Indonesia's Kupang archdiocese and Atambua diocese in West Timor, which shares borders with Timor-Leste, have asked priests, nuns, and the faithful to register with them if they want to attend Pope Francis' visit to Timor-Leste.
Along with Church authorities in Timor-Leste, the dioceses have made arrangements with the immigration office to process travel documents.
Father Erminus Fkun, secretary of Kupang archdiocese, said Catholics should register themselves with their parishes which can be forwarded to the immigration office.
For the benefit of Catholics who live on small islands like Rote, Alor and Sabu, immigration officials will visit them to facilitate their trip to Timor-Leste, Fkun said.
He added that the archdiocese has made an arrangement with the bishops' council in Timor-Leste.
Yosef Hello, secretary of the Pastoral Center in Atambua diocese, said three districts of Belu, Malaka and North Central Timor under the diocese share borders with Timor-Leste.
The visitors must possess a minimum of US$100 in cash, Hello said and added that people who had "bloody hands" as a result of the Timor-Leste independence conflict in 1999 are unwelcome.
We have a special arrangement with the immigration office to facilitate the visit, he said.
Marciana Dominika Jone, regional head of the Ministry of Law in Christian-majority East Nusa Tenggara province, said the department wants to bring its "services closer to the community" to facilitate the trip to the neighboring nation.
She said Catholics need not go all the way to the immigration office located in the provincial capital Kupang.
"Data can be immediately submitted to us so that passport services can be quickly scheduled before Pope Francis arrives in Dili," the capital of Timor-Leste, she said.
Nanang Mustafa, head of the Kupang Immigration Office, said visitors can obtain passports within three days instead of the usual two-week time frame.
"We are optimizing all resources to help the community," he said.
Fransiskus Mone, 72, a Catholic from South Central Timor Regency in East Nusa Tenggara province, said he wants to attend the Mass celebrated by the pope in Dili.
"I have to go there because I want to meet the Pope.
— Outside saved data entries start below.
/-! ### Traffic (R195, R202, R206, R216, R217, R387, R471) -/

/-- Writes of the class objects (R195). -/
def State.writeClass (s : State) (q : OdReq) : State :=
  s.inListening fun s =>
    let k := if q.idx < 0x6010 then q.sub - 1 else q.idx - 0x6010
    if h : k < 16 then
      let c : Fin 16 := ⟨k, h⟩
      let live := s.cre.corrs.any fun x => (s.cre.member x.holder).cls.toNat = k
      let done := fun (s : State) => ((s.keep q).classesFromOd).answer .ok
      if q.idx = 0x6002 then
        if q.n = 1 then if s.cre.classes[c].tableOk then done s else s.deny .other
        else if live then s.deny .other
        else done s
      else if s.cre.classes[c].en then s.deny .other
      else done s
    else s.deny .noSub

/-- A member's class is written (R217). -/
def State.writeMemberClass (s : State) (m : Nat) (v : BitVec 4) : State :=
  if !s.memberOk m then s.deny .other
  else if 0 < s.cre.ncorr m || (s.member m).st = .joining then s.answer .busy
  else
    let t := s.setMember m { s.member m with cls := v }
    let u := t.setSec fun k => { k with members := k.members.map fun x => if x.id = m then { x with cls := v } else x }
    ({ u with cre := u.cre.setMember m { u.cre.member m with cls := v } } : State).answer .ok

/-- The command of OD 0x6100:05 (R202, R216). -/
def State.writeMemberCommand (s : State) (q : OdReq) : State :=
  let m := q.n % 512
  match bitsOf q.n 23 16 with
  | 1 => ran s (execRetire q.role m s)
  | 2 => ran s (execReinstate q.role m s)
  | 3 => ran s (execReleaseFrozen q.role m s)
  | _ => s.deny .range

/-- The call that the two words of OD 0x6400:03 carry (R210, R216). -/
def OdReq.call (q : OdReq) : CallIn :=
  let at' := fun (a k : Nat) => leNat ((q.v.drop a).take k)
  { from' := .dict q.role, task := BitVec.ofNat 16 (at' 2 2), member := BitVec.ofNat 9 (at' 4 2), tag := BitVec.ofNat 16 (at' 6 2)
    epoch := BitVec.ofNat 32 (at' 8 4), arg := BitVec.ofNat 32 (at' 12 4) }

/-- A task call through the dictionary (R210, R216). TFC_SUBMIT over OD 0x6400:03 takes its record from the scratchpad. -/
def State.writeCall (s : State) (q : OdReq) : State :=
  match leNat (q.v.take 1) with
  | 1 => ran s (execCreate q.call s)
  | 2 => ran s (execAllot q.call s)
  | 3 => ran s (execWithdraw q.call s)
  | 4 => ran s (execCancel q.call s)
  | 5 => ran s (execDelete q.call s)
  | 6 => ran s (execSetPrio q.call s)
  | 7 => ran s (execSetRole q.call s)
  | 8 => ran s (execTfcSubmit q.call none s)
  | _ => s.deny .other

/-- Writes of OD 0x6600 (R217, R471). -/
def State.writePolicy (s : State) (q : OdReq) : State :=
  s.inListening fun s =>
    if q.sub = 1 && q.n = 1 && s.odHeld (odKey 0x2030 1) [7] = [0] then s.deny .other else s.keep q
If not now, when?" he said.
Pope Francis will visit Timor-Leste from Sept. 9 for three days. He will celebrate a Mass on Sept. 10 in Tasitolu in Dili where St. Pope John Paul II held a Mass during his visit in 1987 when Timor-Leste was under Indonesian rule.
The Indonesian Catholic Bishops' Conference, meanwhile, has asked its dioceses to send representatives to attend the four-day papal visit to Indonesia from Sept. 3
"The exact number of visitors is being ascertained by a committee," Father Anthonius Gregorius Lalu, deputy coordinator for media relations of the papal visit committee, told UCA News.
Bishop Dominikus Saku of Atambua said his diocese wanted up to 80 representatives to visit Jakarta to attend the papal Mass at Gelora Bung Karno Stadium in Jakarta on Sept. 5, but no one came forward to register.
"People prefer to go to Timor-Leste," the prelate added.
Apart from Indonesia and Timor-Leste, the 87-year-old pope will visit Singapore and Papua New Guinea as part of his first trip this year. The 12-day Asia visit, starting Sept. 2, is the longest of his 11-year papacy.